Question

A 0.250 kg skeet (clay target) is fired at an angle of ? = 32.2° to the horizon with a speed of vo = 32.3 m/s, as seen in figure below. When it reaches the maximum height, it is hit from below by a 15 g pellet traveling vertically upward at a speed of v = 194 m/s. The pellet is embedded in the skeet. How much higher did the skeet go up? How much extra distance, ?x, does the skeet travel because of the collision?

Answer 1

First Part -

Consider the ideal situation, means there is no air drag.

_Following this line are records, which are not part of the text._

-- ==== Sys2Proof/Laws/State.lean ====
section
/-! SUPPORT. One lemma per field per update of the state: what each update writes, and that it leaves every other field. -/

namespace Sys2Proof.Machine

-- One proof at a time: proofs that wait for each other would each hold a thread and its stack.
set_option Elab.async false
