@[simp] theorem Mach.pageSt_set (m : Mach) (k : Nat) (v : Word) (q : Page) : (m.set k v).pageSt q = m.pageSt q :=
  Mach.pageSt_of_hdr (m.hdr_set k v q)

@[simp] theorem Mach.running_set (m : Mach) (k : Nat) (v : Word) (q : Page) : (m.set k v).running q = m.running q := by
  simp [Mach.running]

@[simp] theorem Mach.rd_bump_same (m : Mach) (k : Nat) :
    (m.bump k).rd k = BitVec.ofNat 32 (min 0xFFFFFFFF (m.rdN k + 1)) := by simp [Mach.bump, Mach.bumpBy]

theorem Mach.rd_bump_ne (m : Mach) (k j : Nat) (h : j ≠ k) : (m.bump k).rd j = m.rd j := by
  simp [Mach.bump, Mach.bumpBy, Mach.rd_set_ne _ _ _ _ h]

@[simp] theorem Mach.pageSt_bump (m : Mach) (k : Nat) (q : Page) : (m.bump k).pageSt q = m.pageSt q := by
  simp [Mach.bump, Mach.bumpBy]

@[simp] theorem Mach.running_bump (m : Mach) (k : Nat) (q : Page) : (m.bump k).running q = m.running q := by simp [Mach.running]

theorem Mach.hdr_bump (m : Mach) (k : Nat) (q : Page) : { (m.bump k).hdr q with seq := 0 } = { m.hdr q with seq := 0 } := by
  simp only [Mach.bump, Mach.bumpBy, Mach.hdr_set]

@[simp] theorem Mach.pageSt_wdrop (m : Mach) (a : Agent) (q : Page) : (m.wdrop a).pageSt q = m.pageSt q := by
  unfold Mach.wdrop; split <;> simp

/-! ### Keyed state -/

@[simp] theorem Mach.fifo_setFifo_same (m : Mach) (n : Fin 8) (x : Fifo) : (m.setFifo n x).fifo n = x := by simp [Mach.setFifo, Mach.fifo]

theorem Mach.fifo_setFifo_ne (m : Mach) (n j : Fin 8) (x : Fifo) (h : j ≠ n) : (m.setFifo n x).fifo j = m.fifo j := by
  have : j.val ≠ n.val := fun e => h (Fin.ext e)
  simp [Mach.setFifo, Mach.fifo, SMap.get_set_ne _ _ _ _ _ _ this]

@[simp] theorem Mach.qp_setQp_same (m : Mach) (n : Fin 256) (x : Qp) : (m.setQp n x).qp n = x := by simp [Mach.setQp, Mach.qp]

theorem Mach.qp_setQp_ne (m : Mach) (n j : Fin 256) (x : Qp) (h : j ≠ n) : (m.setQp n x).qp j = m.qp j := by
  have : j.val ≠ n.val := fun e => h (Fin.ext e)
  simp [Mach.setQp, Mach.qp, SMap.get_set_ne _ _ _ _ _ _ this]

@[simp] theorem Mach.cmd_setCmd_same (m : Mach) (n : Nat) (x : Cmd) : (m.setCmd n x).cmd n = x := by simp [Mach.setCmd, Mach.cmd]

theorem Mach.cmd_setCmd_ne (m : Mach) (n j : Nat) (x : Cmd) (h : j ≠ n) : (m.setCmd n x).cmd j = m.cmd j := by
  simp [Mach.setCmd, Mach.cmd, SMap.get_set_ne _ _ _ _ _ _ h]

@[simp] theorem Mach.volu_setVol_same (m : Mach) (n : Vid) (x : Vol) : (m.setVol n x).volu n = x := by simp [Mach.setVol, Mach.volu]

theorem Mach.volu_setVol_ne (m : Mach) (n j : Vid) (x : Vol) (h : j ≠ n) : (m.setVol n x).volu j = m.volu j := by
  have : j.val ≠ n.val := fun e => h (Fin.ext e)
  simp [Mach.setVol, Mach.volu, SMap.get_set_ne _ _ _ _ _ _ this]

@[simp] theorem Mach.die_setDie_same (m : Mach) (n : Nat) (x : DieSt) : (m.setDie n x).die n = x := by simp [Mach.setDie, Mach.die]

theorem Mach.die_setDie_ne (m : Mach) (n j : Nat) (x : DieSt) (h : j ≠ n) : (m.setDie n x).die j = m.die j := by
  simp [Mach.setDie, Mach.die, SMap.get_set_ne _ _ _ _ _ _ h]

@[simp] theorem Mach.kslot_setKslot_same (m : Mach) (n : Nat) (x : KeySlot) : (m.setKslot n x).kslot n = x := by
  simp [Mach.setKslot, Mach.kslot]

theorem Mach.kslot_setKslot_ne (m : Mach) (n j : Nat) (x : KeySlot) (h : j ≠ n) : (m.setKslot n x).kslot j = m.kslot j := by
  simp [Mach.setKslot, Mach.kslot, SMap.get_set_ne _ _ _ _ _ _ h]

@[simp] theorem Mach.sens_setSens_same (m : Mach) (n : Nat) (x : Sensor) : (m.setSens n x).sens n = x := by simp [Mach.setSens, Mach.sens]

theorem Mach.sens_setSens_ne (m : Mach) (n j : Nat) (x : Sensor) (h : j ≠ n) : (m.setSens n x).sens j = m.sens j := by
  simp [Mach.setSens, Mach.sens, SMap.get_set_ne _ _ _ _ _ _ h]

@[simp] theorem Mach.fur_setFur_same (m : Mach) (n : Nat) (x : Fur) : (m.setFur n x).fur n = x := by simp [Mach.setFur, Mach.fur]

@[simp] theorem Mach.blk_setBlk_same (m : Mach) (d b : Nat) (x : Blk) : (m.setBlk d b x).blk d b = x := by simp [Mach.setBlk, Mach.blk]

@[simp] theorem Mach.desc_setDesc_same (m : Mach) (n : Nat) (x : Desc) : (m.setDesc n x).desc n = x := by simp [Mach.setDesc, Mach.desc]

theorem Mach.desc_setDesc_ne (m : Mach) (n j : Nat) (x : Desc) (h : j ≠ n) : (m.setDesc n x).desc j = m.desc j := by
  simp [Mach.setDesc, Mach.desc, SMap.get_set_ne _ _ _ _ _ _ h]

@[simp] theorem Mach.region_setRegion_same (m : Mach) (n : Nat) (x : Region) : (m.setRegion n x).region n = x := by
  simp [Mach.setRegion, Mach.region]

@[simp] theorem Mach.chn_setChn_same (m : Mach) (n : Chan) (x : Chn) : (m.setChn n x).chn n = x := by simp [Mach.setChn, Mach.chn]

theorem Mach.chn_setChn_ne (m : Mach) (n j : Chan) (x : Chn) (h : j ≠ n) : (m.setChn n x).chn j = m.chn j := by
  have : j.val ≠ n.val := fun e => h (Fin.ext e)
  simp [Mach.setChn, Mach.chn, SMap.get_set_ne _ _ _ _ _ _ this]

@[simp] theorem Mach.dram_setDram_same (m : Mach) (n : Fin 4) (x : Drc) : (m.setDram n x).dram n = x := by simp [Mach.setDram, Mach.dram]

@[simp] theorem perPort_get_set_same {α : Type} (x : PerPort α) (p : Port) (v : α) : (x.set p v).get p = v := by cases p <;> rfl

Now, at the highest point, the y velocity = 0m/s.
Using momentum,
(0.25)(0) + (15/1000)(194) = (0.015+0.25)(v)

=> v = (0.015 x 194) / 0.265 = 10.98 m/s
use the expression -

v^2 = u^2 + 2as
0 = 10.98^2 + 2(-9.8)(s)

=> s = 10.98^2 / (2 x 9.8) = 6.15 m higher up.

Second Part -

X- component of velocity = 32.3 cos 32.2 = 27.3 m/s

Y - component of velocity = 32.3 sin32.2 = 17.2 m/s

Now, time taken by the skeet to cover extra height s = 6.15 m

s = ut + (1/2)*a*t^2

=> 6.15 = 10.98t - 0.5*9.8*t^2

=> 4.9t^2 - 10.98t + 6.15 = 0

=> t = [10.98 + sqrt(10.98^2 - 2*4.9*6.15)] / (2*4.9) = [10.98 + 0.14] / 9.8 =1.13 s

other value of t = [10.98-0.14] / 9.8 = 1.11 s

So, the extra distance travelleed by the skeet, delta x = 1.13 x 27.3 = 30.85 m

and the other value of delta x = 1.11 x 27.3 = 30.3 m

so, our answers are 30.85m or 30.3 m.